Хоть мы с сэром Линдоном были приятелями, он принимал меня только в своих апартаментах, в другие же помещения отеля, где он стоял, меня не допускали. Его супруга жила отдельно — трудно было понять, зачем они путешествуют вместе. Леди Линдон была крестницей престарелой Мэри Уортли Монтегью и, подобно этой знаменитой женщине, являвшей осколок минувшего века, притязала на то, чтобы слыть синим чулком и bel esprit [47]. Леди Линдон сочиняла стихи по-английски и итальянски, — желающие найдут их на страницах журналов той поры; вела переписку с несколькими европейскими savants [48] по таким вопросам, как история, естествознание, древние языки, а наипаче богословие. Особенное удовольствие доставляло ей обсуждать всякие контроверзы с аббатами и епископами; ее присяжные льстецы клялись, что она ученостью затмила мадам Дасье. Любой искатель приключений, вообразивший, что ему удалось открыть новый закон в химии, или античную статуэтку, или рецепт философского камня, мог рассчитывать на ее покровительство. Ей были посвящены многочисленные ученые труды, и не было стихокропателя в Европе, который не сочинил бы сонета в ее честь, величая ее то Линдонирой, то Калистой. Ее комнаты были забиты мерзейшими китайскими уродцами и прочими objets de vertu [49].
Ни одна женщина столько не трубила о своих принципах и ни одна не поощряла столь открытых ухаживаний. В те поры у джентльменов волокитство было возведено в своего рода культ, о каком понятия не имеет нынешнее, прозаическое, бесхитростное время. Сердцееды, стар и млад, изливали свои чувства в потоках мадригалов и посланий, изощряясь в таких комплиментах, от которых у любой здравомыслящей леди в наши дни глаза полезли бы на лоб, настолько старосветская галантность чужда нынешним нравам.
Леди Линдон путешествовала целым маленьким двором. Во главе кортежа из полудюжины экипажей ехала сама ее милость с компаньонкой (какой-нибудь потертой дамой чистых кровей), а также ее птицы, ее пудели и дежурный savant; за ними следовала секретарша с оравой горничных, которым, невзирая на все труды, не удавалось привести свою барыню в приличный вид, и она всегда выглядела сущей неряхой. Сэр Чарльз путешествовал особняком в собственной колеснице, а дальше тянулись рыдваны с многочисленной челядью.
Я чуть не упустил из виду экипаж, где сидел капеллан ее милости, мистер Рант, исполнявший также обязанности гувернера при ее сыне, маленьком виконте Буллингдоне — понуром заброшенном мальчугане, которого отец не замечал, а мать допускала только минуты на две на свои утренние приемы, чтобы учинить ему небольшой экзамен из истории или латинской грамматики.

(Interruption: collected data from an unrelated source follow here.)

theorem tick_latches (h : c.SameOperands s.cmd) (hf : s.OpFits) :
    tick { s with cmd := c } = { s.tick with cmd := c } := by
  obtain ⟨hsend, hrecv⟩ := hf
  obtain ⟨f, hf⟩ : ∃ f, s.fsm = f := ⟨_, rfl⟩
  cases f with
  | idle => rw [tick_idle hf, tick_idle (s := { s with cmd := c }) hf]
  | sending =>
    rw [tick_sending hf, tick_sending (s := { s with cmd := c }) hf]
    exact tickSending_latches h (hsend (by simp [hf, Fsm.sendSide]))
  | awaitingAck =>
    rw [tick_awaitingAck hf, tick_awaitingAck (s := { s with cmd := c }) hf]
    exact tickAwaitingAck_latches s c
  | acked =>
    rw [tick_acked hf, tick_acked (s := { s with cmd := c }) hf]
    exact nextPacket_latches h (hsend (by simp [hf, Fsm.sendSide]))
  | retrying => rw [tick_retrying hf, tick_retrying (s := { s with cmd := c }) hf]; rfl
  | timedOut => rw [tick_timedOut hf, tick_timedOut (s := { s with cmd := c }) hf]; rfl
  | receiving =>
    rw [tick_receiving hf, tick_receiving (s := { s with cmd := c }) hf]
    exact tickReceiving_latches h (hrecv (Or.inl hf))
  | replying =>
    rw [tick_replying hf, tick_replying (s := { s with cmd := c }) hf]
    exact tickReplying_latches h (hrecv (Or.inr hf))
  | unit =>
    rw [tick_unit hf, tick_unit (s := { s with cmd := c }) hf]
    exact finishUnit_latches h

theorem transfer_latches (h : c.SameOperands s.cmd) (hf : s.OpFits) :
    transfer { s with cmd := c } = { s.transfer with cmd := c } := by
  unfold transfer
  show (if s.stalled = true then _ else _) = _
  split
  · rfl
  · exact tick_latches h hf

theorem startCommand_latches (h : c.SameOperands s.cmd) :
    startCommand { s with cmd := c } = { s.startCommand with cmd := c } := by
  unfold startCommand
  dsimp only
  rw [h.op]
  split
  · rename_i ho; exact startSend_latches h (BitVec.eq_of_toNat_eq ho)
  · rename_i ho; exact startRecv_latches h (Or.inl (BitVec.eq_of_toNat_eq ho))
  · rename_i ho; exact startRecv_latches h (Or.inr (BitVec.eq_of_toNat_eq ho))
  · rfl

theorem startCommand_opFits (s : State) : s.startCommand.OpFits := by
  have hc := (startCommand_sameOutside s).cmd
  rcases startCommand_cases s with ⟨hop, h⟩ | ⟨hop, h⟩ | ⟨-, h⟩
  · exact .of_send (h ▸ (startSend_fsm s).imp_left Or.inl) (hc ▸ hop)
  · exact .of_recv (h ▸ (recvHead_fsm _).imp_left Or.inl) (hc ▸ hop)
  · exact .of_other (h ▸ Or.inr rfl)

theorem awaitsLink_latches (h : c.SameOperands s.cmd) (hf : s.OpFits) :
    awaitsLink { s with cmd := c } = s.awaitsLink := by
  by_cases hl : s.fsm.listens = true
  · have ho : s.cmd.LinkOp := ((listens_iff _).mp hl).imp (fun ha => hf.send (Or.inr (Or.inl ha)))
      fun hr => hf.recv (Or.inl hr)
    unfold awaitsLink
    rw [opBlk_latches h ho]
    rfl
  · unfold awaitsLink
    dsimp only
    rw [Bool.eq_false_iff.mpr hl, Bool.and_false, Bool.and_false]
    rfl

theorem run_latches (n : Nat) (h : c.SameOperands s.cmd) (hf : s.OpFits) :
    run n { s with cmd := c } = { run n s with cmd := c } := by
  induction n generalizing s with
  | zero => rfl
  | succ n ih =>
    unfold run
    rw [awaitsLink_latches h hf, tick_latches h hf]
    dsimp only
    split
    · rfl
    · exact ih (tick_cmd s ▸ h) (tick_opFits hf)

theorem startCommand_runCommand_latches (h : c.SameOperands s.cmd) :
    runCommand (startCommand { s with cmd := c }) = { s.startCommand.runCommand with cmd := c } := by
  have hc := (startCommand_sameOutside s).cmd
  rw [startCommand_latches h]
  exact run_latches _ (hc ▸ h) (startCommand_opFits s)

/-! ### The outside world's actions -/

theorem sendBytes_latches (s : State) (c : Latches) (bs : List Byte) :
    sendBytes { s with cmd := c } bs = { s.sendBytes bs with cmd := c } := by
  simp only [sendBytes_eq]

theorem captureAccesses_latches (s : State) (c : Latches) (m : Nat) :
    captureAccesses { s with cmd := c } m = { s.captureAccesses m with cmd := c } := by
  simp only [captureAccesses, recvBytes_eq]
  rfl

theorem receivingAccesses_latches (m : Nat) (h : c.SameOperands s.cmd) (ho : s.cmd.RecvOp) :
    receivingAccesses { s with cmd := c } m = { s.receivingAccesses m with cmd := c } := by
  unfold receivingAccesses
  rw [captureAccesses_latches, capture_latches, opAko_latches h ho]
  show (if m ≤ s.windowRest then _ else _) = _
  split <;> rfl

theorem firstAccesses_latches (m : Nat) (h : c.SameOperands s.cmd) (hf : s.OpFits) :
    firstAccesses { s with cmd := c } m = { s.firstAccesses m with cmd := c } := by
  unfold firstAccesses
  dsimp only
  split
  case h_2 =>
    unfold sendingAccesses
    rw [transmit_latches, sendBytes_latches]
    show (if s.frameSize - s.part < m ∧ s.prog.resend = false then _ else _) = _
    split <;> rfl
  case h_3 => exact captureAccesses_latches s c m
  case h_5 => split <;> rfl
  case h_7 hr => exact receivingAccesses_latches m h (hf.recv (Or.inl hr))
  case h_8 => exact sendBytes_latches s c _
  case h_9 => rw [unitStores_latches h]; rfl
  all_goals rfl

/-- Reset clears the latches with the other registers. -/
theorem resetAfter_latches (m : Nat) (h : c.SameOperands s.cmd) (hf : s.OpFits) :
    resetAfter { s with cmd := c } m = s.resetAfter m := by
  show afterReset (firstAccesses { s with cmd := c } (if s.stalled then 0 else m)) = _
  rw [firstAccesses_latches _ h hf]
  rfl

theorem fallSilent_latches (s : State) (c : Latches) (m : Nat) :
    fallSilent { s with cmd := c } m = { s.fallSilent m with cmd := c } := by
  have hg (k : Nat) : goOn { s with cmd := c } k = { s.goOn k with cmd := c } := by
    unfold goOn
    dsimp only
    split
    case h_2 | h_8 => simp only [transmitPart, sendBytes_eq]
    case h_3 | h_7 => simp only [capturePart, recvBytes_eq]; rfl
    all_goals rfl
  unfold fallSilent
  rw [hg]
  dsimp only
  split <;> rfl

/-- The actions that reach a running command. -/
theorem inputs_of_not_quiet (h : ¬ s.quiet = true) :
    (∃ m rest, s.inputs = .rst m :: rest) ∨ (∃ bytes rest, s.inputs = .line bytes :: rest) ∨
    (∃ m rest, s.inputs = .stall m :: rest) ∨ (∃ rest, s.inputs = .answer :: rest) ∨
    (∃ rest, s.inputs = .wait :: rest) := by
  unfold quiet at h
  split at h <;> simp_all

end State

open State

theorem step_stall {s : State} {m : Nat} {rest : List Input} (hi : s.inputs = .stall m :: rest) :
    step s = .next ({ s with inputs := rest }.fallSilent m) := by
  unfold step idleStep busyStep
  rw [hi]
  exact ite_self _

theorem step_answer {s : State} {rest : List Input} (hi : s.inputs = .answer :: rest) :
    step s = .next { s with inputs := rest }.linkAnswers := by
  unfold step idleStep busyStep
  rw [hi]
  exact ite_self _

theorem eq_latches_of {t u : State} {c : Latches} (h : u = { t with cmd := c }) : { t with cmd := u.cmd } = u := by
  rw [h]

/-- Words that agree on what the row lists are accepted to states equal but for the latches. -/
theorem step_accept_latches {s : State} {w v : CmdWord} {rest : List Input}
    (h : (s.latch v).cmd.SameOperands (s.latch w).cmd) (hr : s.cmdReady = true) :
    ∃ t u : State,
      step { s with inputs := .command w :: rest } = .next t ∧
      step { s with inputs := .command v :: rest } = .next u ∧ { t with cmd := u.cmd } = u := by
  have hv : { s with inputs := rest }.latch v = { { s with inputs := rest }.latch w with cmd := (s.latch v).cmd } := rfl
  have hstart := startCommand_latches (s := { s with inputs := rest }.latch w) h
  have hrun := startCommand_runCommand_latches (s := { s with inputs := rest }.latch w) h
  rw [← hv] at hstart hrun
  cases hq : ({ s with inputs := rest }.latch w).quiet with
  | true =>
    exact ⟨_, _, step_accept (s := { s with inputs := .command w :: rest }) hr rfl hq,
      step_accept (s := { s with inputs := .command v :: rest }) hr rfl hq, eq_latches_of hrun⟩
  | false =>
    exact ⟨_, _, step_begin (s := { s with inputs := .command w :: rest }) hr rfl hq,
      step_begin (s := { s with inputs := .command v :: rest }) hr rfl hq, eq_latches_of hstart⟩

/-- The step of a running command, its latches changed in fields the row does not list. -/
theorem step_latches {s : State} {c : Latches} (h : c.SameOperands s.cmd) (hf : s.OpFits) (hb : s.fsm ≠ .idle) :
    ∃ t u : State, step s = .next t ∧ step { s with cmd := c } = .next u ∧ { t with cmd := u.cmd } = u := by
  by_cases hq : s.quiet = true
  · exact ⟨_, _, step_transfer hb hq, step_transfer (s := { s with cmd := c }) hb hq,
      eq_latches_of (transfer_latches h hf)⟩
  rcases inputs_of_not_quiet hq with ⟨m, rest, hi⟩ | ⟨bytes, rest, hi⟩ | ⟨m, rest, hi⟩ | ⟨rest, hi⟩ | ⟨rest, hi⟩
  · have hreset := resetAfter_latches (s := { s with inputs := rest }) m h ⟨hf.send, hf.recv⟩
    exact ⟨_, _, step_reset hi, (step_reset (s := { s with cmd := c }) hi).trans (congrArg _ hreset), rfl⟩
  · exact ⟨_, _, step_line hi, step_line (s := { s with cmd := c }) hi, rfl⟩
  · exact ⟨_, _, step_stall hi, step_stall (s := { s with cmd := c }) hi,
      eq_latches_of (fallSilent_latches { s with inputs := rest } c m)⟩
  · exact ⟨_, _, step_answer hi, step_answer (s := { s with cmd := c }) hi, rfl⟩
  · exact ⟨_, _, step_wait hi, step_wait (s := { s with cmd := c }) hi,
      eq_latches_of (transfer_latches (s := { s with inputs := rest }) h ⟨hf.send, hf.recv⟩)⟩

Все остальное время мальчик был целиком предоставлен себе и попечениям своего гувернера.
Зрелище этой Минервы, которую я порой встречал в общественных местах, окруженную роем нищих аббатов и школьных учителей, льстивших ей напропалую, сперва сильно меня испугало и не побудило искать ее знакомства. У меня не было никакого желания смешаться с толпой убогих почитателей, составляющих арьергард каждой знатной дамы, — этих полудрузей, полулакеев, которые слагают ей стихи, посвящают ей послания и состоят у нее на посылках в чаянии нещедрой барской милости вроде приставного стула в ложе на представлении комедии или прибора за обеденным столом.

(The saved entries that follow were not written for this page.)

-- ==== Sys2Proof/Machine/Admission.lean ====
section
/-! DEFINITION. The budget unit's and the admission unit's own happenings: SUPPLY_GOOD_CHANGE (R7) and the
ADMISSION_PASS (R36 to R39). -/
namespace Sys2Proof.Machine

/-- A supply record whose GOOD has changed (R7): its stamp is the uptime of the change. -/
def Supply.changed (p : Supply) (good : Bool) (now : Word32) : Supply := { p with line := .take good, stamp := now }

/-- A change of a supply's debounced GOOD (R7): record, SUPPLY, ceiling. It is taken whole, shedding included, so with a
rise and a fall at one tick the slots that stay committed can depend on the order, which R7 says they do not (DESIGN
CHOICE, log 28). -/
def State.supplyChange (s : State) (n : SupplyId) (good : Bool) : State :=
  let supplies := s.budget.supplies.set n.val ((s.budget.supplies.get n).changed good s.part.uptime) n.isLt
  (({ s with budget.supplies := supplies } : State).occur none .supply).recompute

def execSupplyGoodChange (n : SupplyId) (good : Bool) (s : State) : Result :=
  s.happen (decide ((s.budget.supplies.get n).line.held ≠ good)) (s.supplyChange n good)

/-- The slot's effective draw (R9): the override draw, else the class-table draw of its class. -/
def State.effectiveDraw (s : State) (i : SlotId) : Option Nat :=
  match (s.slot i).overrideDraw with
  | some d => some d
  | none => (s.slot i).moduleClass.map fun c => s.budget.classDraws.get c

/-- A draw fits (R10). -/
def Budget.fits (b : Budget) (draw : Nat) : Bool :=
  decide (0 < b.ceiling) && decide (b.committed + draw ≤ b.ceiling)

/-- Admitting a slot with a draw (R39), its entry having left the queue: stamp, commitment, committed total, inrush
position, entry to AUX_RAMP (R55). -/
def State.admitSlot (s : State) (i : SlotId) (draw : Nat) : State :=
  let stamp := satInc stampTop s.admission.admissionCounter
  let s1 :=
    { s with
      admission.admissionCounter := stamp
      admission.inrushHeld := s.admission.inrushHeld + 1
      budget.committed := s.budget.committed + draw }
  (s1.upd i fun sl => { sl with commitment := some ⟨draw, stamp, true⟩ }).enterAuxRamp i

/-- What a pass does with the entry it considers (R37). -/
inductive Verdict where
  | standsAside
  | passEnds
  | admitted (draw : Nat)
  | passedOver
  deriving DecidableEq, Repr

/-- The tests a pass makes on an entry, in turn (R37). A slot with no effective draw does not fit (log 17). -/
def State.judge (s : State) (e : QueueEntry) : Verdict :=
  if e.heldForRise || !(s.slot e.slot).seated then .standsAside
  else if s.admission.gate = .held ∨ s.admission.positions ≤ s.admission.inrushHeld then .passEnds
  else
    let noFit := if s.admission.policy = .strict ∨ s.admission.bypassLimit ≤ e.bypass then .passEnds else .passedOver
    match s.effectiveDraw e.slot with
    | some draw => if s.budget.fits draw then .admitted draw else noFit
    | none => noFit

/-- The walk of a pass over the queue (R37, R38): the state it leaves, the entries that remain, and whether it
admitted one of these entries. An entry passed over has its bypass count raised, to at most 15, exactly when the pass
admits one behind it. -/
def passWalk : List QueueEntry → State → State × List QueueEntry × Bool
  | [], s => (s, [], false)
  | e :: rest, s =>
    match s.judge e with
    | .standsAside =>
      match passWalk rest s with
      | (s1, kept, any) => (s1, e :: kept, any)
    | .passEnds => (s, e :: rest, false)
    | .admitted draw =>
      match passWalk rest (s.admitSlot e.slot draw) with
      | (s1, kept, _) => (s1, kept, true)
    | .passedOver =>
      match passWalk rest s with
      | (s1, kept, any) => (s1, (if any then { e with bypass := satInc 15 e.bypass } else e) :: kept, any)

/-- The admission pass (R36, R37): it clears the mark and walks the queue. -/
def State.pass (s : State) : State :=
  match passWalk s.admission.queue { s with admission.passDue := false } with
  | (s1, kept, _) => { s1 with admission.queue := kept }

def execAdmissionPass (s : State) : Result := s.happen s.admission.passDue s.pass

end Sys2Proof.Machine
end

— Не бойтесь, — говорил мне Чарльз Линдон, который особенно охотно злословил и острил по адресу своей супруги, — моя Линдонира знать вас не хочет. Она не выносит ирландского акцента и предпочитает тосканский. От вас, говорит, несет конюшней, вас будто бы нельзя пускать к дамам. В воскресенье на запрошлой неделе, когда я последний раз был удостоен ее беседы, она сказала мне: "Не понимаю, сэр Чарльз Линдон, как джентльмен, представлявший особу своего государя, позволяет себе бражничать и играть в карты с каким-то ирландским шулером!" Полноте, сэр, не сердитесь! Не забывайте, что я калека, да и сказала это Линдонира, а не я.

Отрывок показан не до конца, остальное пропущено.